Justicia

París ve complicarse el acuerdo extrajudicial para zanjar el 'caso Lyonnais'

El Gobierno francés y la justicia norteamericana no han logrado hasta el momento cerrar un acuerdo amistoso sobre el escándalo de la compra de la aseguradora californiana Executive Life por Crédit Lyonnais, contraria a la legislación en EE UU. Para zanjar el caso y librarse de la apertura de un proceso penal, las partes francesas tendrán que afrontar una multa histórica de 585 millones de dólares, de los que 475 correrán a cargo de París. La entidad bancaria pagará los cien restantes y, diez, la aseguradora Maaf.

A medianoche, las negociaciones para incluir en el acuerdo, como quería París, a Francois Pinault y su holding Artemis, que compró Executive Life a Lyonnais, se rompieron, según fuentes próximas al caso.
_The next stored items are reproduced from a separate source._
/-! ### Keys (45_timers_keys.md R215) -/

theorem lowestFrom_none {keys : BitVec 16} (n : Nat) : ∀ {k : Nat},
    lowestFrom keys k n = none ↔ ∀ j, k ≤ j → j < k + n → keys.getLsbD j = false := by
  induction n with
  | zero => intro k; simp [lowestFrom]; omega
  | succ n ih =>
    intro k
    rw [lowestFrom]
    split
    · rename_i h
      simp only [reduceCtorEq, false_iff, not_forall]
      exact ⟨k, Nat.le_refl k, by omega, by simp [h]⟩
    · rename_i h
      rw [ih]
      constructor
      · intro hj j h1 h2
        by_cases hk : j = k
        · subst hk; simpa using h
        · exact hj j (by omega) (by omega)
      · intro hj j h1 h2; exact hj j (by omega) (by omega)

theorem lowestFrom_some {keys : BitVec 16} (n : Nat) : ∀ {k j : Nat}, lowestFrom keys k n = some j →
    k ≤ j ∧ j < k + n ∧ keys.getLsbD j = true ∧ ∀ l, k ≤ l → l < j → keys.getLsbD l = false := by
  induction n with
  | zero => intro k j h; simp [lowestFrom] at h
  | succ n ih =>
    intro k j h
    rw [lowestFrom] at h
    split at h
    · rename_i hk
      obtain rfl : k = j := by simpa using h
      exact ⟨Nat.le_refl k, by omega, hk, fun l h1 h2 => by omega⟩
    · rename_i hk
      obtain ⟨h1, h2, h3, h4⟩ := ih h
      refine ⟨by omega, by omega, h3, fun l hl1 hl2 => ?_⟩
      by_cases hlk : l = k
      · subst hlk; simpa using hk
      · exact h4 l (by omega) hl2

/-- No key is pressed exactly where KEYS is 0. -/
theorem State.lowestKey_none {s : State} : s.lowestKey = none ↔ s.keys = 0 := by
  rw [State.lowestKey, lowestFrom_none]
  constructor
  · intro h
    apply BitVec.eq_of_getLsbD_eq
    intro j hj
    simpa using h j (Nat.zero_le j) (by omega)
  · intro h j _ _; simp [h]

/-- The key found is pressed, and none below it is. -/
theorem State.lowestKey_some {s : State} {k : Nat} (h : s.lowestKey = some k) :
    k < 16 ∧ s.keys.getLsbD k = true ∧ ∀ l < k, s.keys.getLsbD l = false := by
  obtain ⟨-, h2, h3, h4⟩ := lowestFrom_some 16 h
  exact ⟨by omega, h3, fun l hl => h4 l (Nat.zero_le l) hl⟩

end Sys2Proof.Machine
end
El Gobierno francés deseaba que todas las partes nacionales quedaran cubiertas por el acuerdo para evitarles posteriores causas civiles o penales que redundaran en un fuerte impacto económico, añadieron las fuentes.

El fracaso en la negociación ha supuesto que, excluidos el amigo del presidente Jacques Chirac (Pinault) y Jean Peyrelevade, ex responsable del Lyonnais, París dispone de un día para aceptar un acuerdo que tan sólo incluye a la entidad bancaria y al organismo público CDR, que se hizo cargo de los activos improductivos del banco, alcanzado incialmente con la justicia de California y única opción para librarse del juicio.

Si lo acepta, tendrá que encarar una multa. Su cuantiosa parte de la multa, de 475 millones, "no pesará en el déficit estatal" pues ya estaba prevista en los organismos creados para hacerse cargo de los activos improductivos del entonces banco público, el ministro delegado del Presupuesto Alain Lambert, reconoce el desastre. "Crédit Lyonnais habrá sido una catástrofe financiera. Esperamos que sea la última", dijo.

La causa surge de la supuesta compra ilegal de Executive Life hace más de diez años por un entonces público Lyonnais a través de intermediarios. En aquel entonces un banco no podía controlar más del 25% de una compañía de seguros en EEUU.